*** INPUT RECORDS ***

-- ==== Sys2Proof/Machine/Instar.lean ====
section
/-!
DEFINITION. Instar micro-programs: images, their check and their evaluation (R155 to R157).
-/
namespace Sys2Proof.Machine

/-- An Instar image as read (R155). -/
structure Instar where
  /-- Step words. -/
  steps : List Nat
  /-- SEGMENT_BITS. -/
  segBits : Nat
  /-- DEGREE. -/
  degree : Nat
  /-- MONOTONE. -/
  monotone : Nat
  /-- OPERANDS: two. -/
  two : Bool
  /-- OUT_X35. -/
  outX35 : Bool
  /-- Constants, FP32 codes. -/
  consts : List Nat
  /-- Coefficients, FP32 codes, segment by segment. -/
  coefs : List Nat
  /-- Seam values, FP32 codes. -/
  seams : List Nat
  /-- SEG_LO, FP32 code. -/
  lo : Nat
  /-- SEG_HI, FP32 code. -/
  hi : Nat
  /-- IMAGE_ID. -/
  ident : Nat
  deriving DecidableEq, Repr

/-- Length of an image by its header's first word (R155). -/
def instarLen (w0 : Nat) : Nat :=
  let n := 2 ^ fld w0 13 4
  32 + upTo (4 * fld w0 8 5) 16 + 4 * fld w0 24 7 + 4 * n * (fld w0 17 3 + 1) + (if fld w0 20 2 = 0 then 0 else 4 * (n + 1))

/-- Consecutive 32-bit words. -/
def words32 (bs : List Byte) (n : Nat) : List Nat := (chunks 4 n bs).map leNat

/-- The parts of an image. -/
def Instar.ofBytes (bs : List Byte) : Instar :=
  let w0 := leNat (bs.take 8)
  let w1 := leNat ((bs.drop 8).take 8)
  let n := 2 ^ fld w0 13 4
  let st := upTo (4 * fld w0 8 5) 16
  let b1 := bs.drop (32 + st)
  let b2 := b1.drop (4 * fld w0 24 7)
  let nc := n * (fld w0 17 3 + 1)
  ⟨words32 (bs.drop 32) (fld w0 8 5), fld w0 13 4, fld w0 17 3, fld w0 20 2, flag w0 22, flag w0 23,
    words32 b1 (fld w0 24 7), words32 b2 nc, if fld w0 20 2 = 0 then [] else words32 (b2.drop (4 * nc)) (n + 1),
    fld w1 0 32, fld w1 32 32, fld (leNat ((bs.drop 16).take 8)) 0 32⟩

/-- Step units of an operation, and whether IMM is in range for it (Table 06-8); `none`: undefined. A step that uses no IMM has
0 as its whole range (log 141). -/
def instarUnits (nConst : Nat) (w : Nat) : Option Nat :=
  let op := fld w 26 6
  let imm := fld w 0 17
  let c := decide (imm < nConst)
  let z := imm == 0
  match op with
  | 0x01 => if c then some 1 else none
  | 0x02 => if z then some 1 else none
  | 0x03 => if z then some 1 else none
  | 0x04 => if z then some 1 else none
  | 0x05 => if z then some 1 else none
  | 0x06 => if z then some 1 else none
  | 0x07 => if z then some 1 else none
  | 0x08 => if c then some 1 else none
  | 0x09 => if c then some 1 else none
  | 0x0A => if c then some 1 else none
  | 0x0B => if z then some 1 else none
  | 0x0C => if imm ≤ 1 then some 1 else none
  | 0x0D => if z then some 1 else none
  | 0x0E => if c then some 1 else none
  | 0x0F => if imm ≤ 1 then some 1 else none
  | 0x10 => if imm ≤ 16 ∧ imm ≠ 10 then some 4 else none
  | 0x3F => if z then some 1 else none
  | _ => none

/-- Sum of the step units, or `none` when a step is undefined, has its IMM out of range, or uses HORNER before SEG. -/
def instarCost (nConst : Nat) : Bool → List Nat → Option Nat
  | _, [] => some 0
  | seg, w :: ws =>
    if fld w 26 6 = 4 ∧ !seg then none
    else match instarUnits nConst w, instarCost nConst (seg || fld w 26 6 == 3) ws with
      | some a, some b => some (a + b)
      | _, _ => none

/-- Do neighbours run in the direction (R157)? -/
def seamsOrdered (down : Bool) : List Nat → Bool
  | a :: b :: r => !(if down then (f32 a).lt (f32 b) else (f32 b).lt (f32 a)) && seamsOrdered down (b :: r)
  | _ => true

/-- Is an FP32 code finite? -/
def finite32 (c : Nat) : Bool := !(f32 c).nonFinite

/-- The loader's check of R157. -/
def instarOk (bs : List Byte) : Bool :=
  let w0 := leNat (bs.take 8)
  let im := Instar.ofBytes bs
  fld w0 0 8 == 1 && decide (1 ≤ fld w0 8 5) && decide (im.segBits ≤ 8) && decide (im.monotone ≤ 2) &&
  decide (fld w0 24 7 ≤ 64) && fld w0 31 33 == 0 && fld (leNat ((bs.drop 16).take 8)) 32 32 == 0 &&
  leNat ((bs.drop 24).take 8) == 0 && finite32 im.lo && finite32 im.hi && (f32 im.lo).lt (f32 im.hi) &&
  decide (instarLen w0 ≤ 12288) && bs.length == instarLen w0 &&
  (match instarCost im.consts.length false im.steps with | some u => decide (u ≤ 32) | none => false) &&
  (im.steps.getLastD 0) / 2 ^ 26 == 0x3F && (im.steps.filter fun w => fld w 26 6 == 0x3F).length == 1 &&
  im.consts.all finite32 && im.coefs.all finite32 &&
  (im.monotone == 0 || ((im.seams.all fun c => f32 c != .nan) && seamsOrdered (im.monotone == 2) im.seams))

/-- Registers of an evaluation (R156): v0 to v7, E, the segment of the last SEG. -/
structure InstarRegs where
  /-- v0 to v7. -/
  v : List FV
  /-- E. -/
  e : Int
  /-- Segment j; none before a SEG. -/
  j : Option Nat
  deriving DecidableEq, Repr

/-- floor of a finite value. -/
def FV.floor : FV → Int
  | .fin n m e => let nd := scalePair m 1 e; (if n then -(nd.1 : Int) else nd.1) / (nd.2 : Int)
  | _ => 0

/-- A value times 2^k exactly. -/
def FV.shift (k : Int) : FV → FV
  | .fin n m e => FV.mk n m (e + k)
  | x => x

/-- Polynomial of segment coefficients, highest degree first, one rounding for each multiply and add. -/
def horner (f : FF) (x : FV) : List FV → FV
  | [] => .zero
  | c :: cs => cs.foldl (fun a b => f.rnd ((a.mul x).add b)) c

/-- One step other than RESULT (Table 06-8); each rounds once in the internal format. `a` is operand a. Table 06-8 does not say, and
log 142 does, what MANT gives for a zero, an infinity or a NaN (the operand, with E kept), SPLIT for a product that is not finite
(NaN, with E kept), which segment a NaN selects (0, with NaN), and on which grid a BUILTIN step keeps its bound (the internal one). -/
def instarStep (im : Instar) (a : FV) (r : InstarRegs) (w : Nat) : InstarRegs :=
  let f := FF.inner
  let sa := nth .zero r.v (fld w 20 3)
  let sb := nth .zero r.v (fld w 17 3)
  let imm := fld w 0 17
  let c := f32 (nth 0 im.consts imm)
  let set (x : FV) : InstarRegs := { r with v := setNth x r.v (fld w 23 3) }
  match fld w 26 6 with
  | 0x01 =>
    let p := sa.mul c
    match p with
    | .fin _ _ _ => { set (f.rnd (p.add (FV.ofInt (-p.floor)))) with e := p.floor }
    | _ => set .nan
  | 0x02 =>
    match sa with
    | .fin _ m e => if m = 0 then set sa else { set (sa.shift (-(lead m e))) with e := lead m e }
    | _ => set sa
  | 0x03 =>
    match sa with
    | .fin _ _ _ =>
      let lo := (f32 im.lo).toRat
      let wd := ((f32 im.hi).toRat - lo) / ((2 ^ im.segBits : Nat) : Rat)
      let k := ((sa.toRat - lo) / wd).floor
      let j := min (max k 0).toNat (2 ^ im.segBits - 1)
      { set (f.ofRat (sa.toRat - (lo + wd * (j : Rat)))) with j := some j }
    | .inf n => { set sa with j := some (if n then 0 else 2 ^ im.segBits - 1) }
    | .nan => { set .nan with j := some 0 }
  | 0x04 =>
    let j := r.j.getD 0
    set (horner f sa ((((im.coefs.drop (j * (im.degree + 1))).take (im.degree + 1)).map f32).reverse))
  | 0x05 => set (f.add sa sb)
  | 0x06 => set (f.add sa sb.neg)
  | 0x07 => set (f.mul sa sb)
  | 0x08 => set (f.mul sa c)
  | 0x09 => set (f.fma sa sb c)
  | 0x0A => set c
  | 0x0B => set (f.rnd (sa.shift r.e))
  | 0x0C => set (if imm = 1 then sa.neg else sa.abs)
  | 0x0D => set (match a, sa with
      | .fin n _ _, .fin _ m e => .fin n m e
      | .inf n, .fin _ m e => .fin n m e
      | .fin n _ _, .inf _ => .inf n
      | .inf n, .inf _ => .inf n
      | _, _ => .nan)
  | 0x0E => set (if a.lt c then sa else sb)
  | 0x0F => set (sa.minmax (imm == 1) sb)
  | 0x10 => set (sfnVal imm 16 f sa)
  | _ => r

/-- RESULT: rounded to the result format, then the seam clamp of segment j (R156). -/
def instarResult (im : Instar) (out : FF) (r : InstarRegs) (w : Nat) : FV :=
  let x := out.rnd (nth .zero r.v (fld w 20 3))
  match r.j with
  | none => x
  | some j =>
    if im.monotone = 0 then x
    else
      let s1 := out.rnd (f32 (nth 0 im.seams j))
      let s2 := out.rnd (f32 (nth 0 im.seams (j + 1)))
      let lo := if im.monotone = 1 then s1 else s2
      let hi := if im.monotone = 1 then s2 else s1
      if x.lt lo then lo else if hi.lt x then hi else x

/-- The steps of an evaluation up to RESULT. -/
def instarGo (im : Instar) (out : FF) (a : FV) : List Nat → InstarRegs → FV
  | [], _ => .nan
  | w :: ws, r => if fld w 26 6 = 0x3F then instarResult im out r w else instarGo im out a ws (instarStep im a r w)

/-- One evaluation of an Instar function (R155, R156) to the result format; v2 to v7 start at +0 (log 142). -/
def instarEval (im : Instar) (stage : FF) (a b : FV) : FV :=
  instarGo im (if im.outX35 then .x35 else stage) a im.steps
    ⟨[FF.inner.rnd a, FF.inner.rnd b, .zero, .zero, .zero, .zero, .zero, .zero], 0, none⟩

end Sys2Proof.Machine
end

*** End of INPUT RECORDS ***

### TASK DESCRIPTION
Show every line of the listing containing the string "ofBytes" by copying it.

### TASK ANSWER
def Instar.ofBytes (bs : List Byte) : Instar :=
  let im := Instar.ofBytes bs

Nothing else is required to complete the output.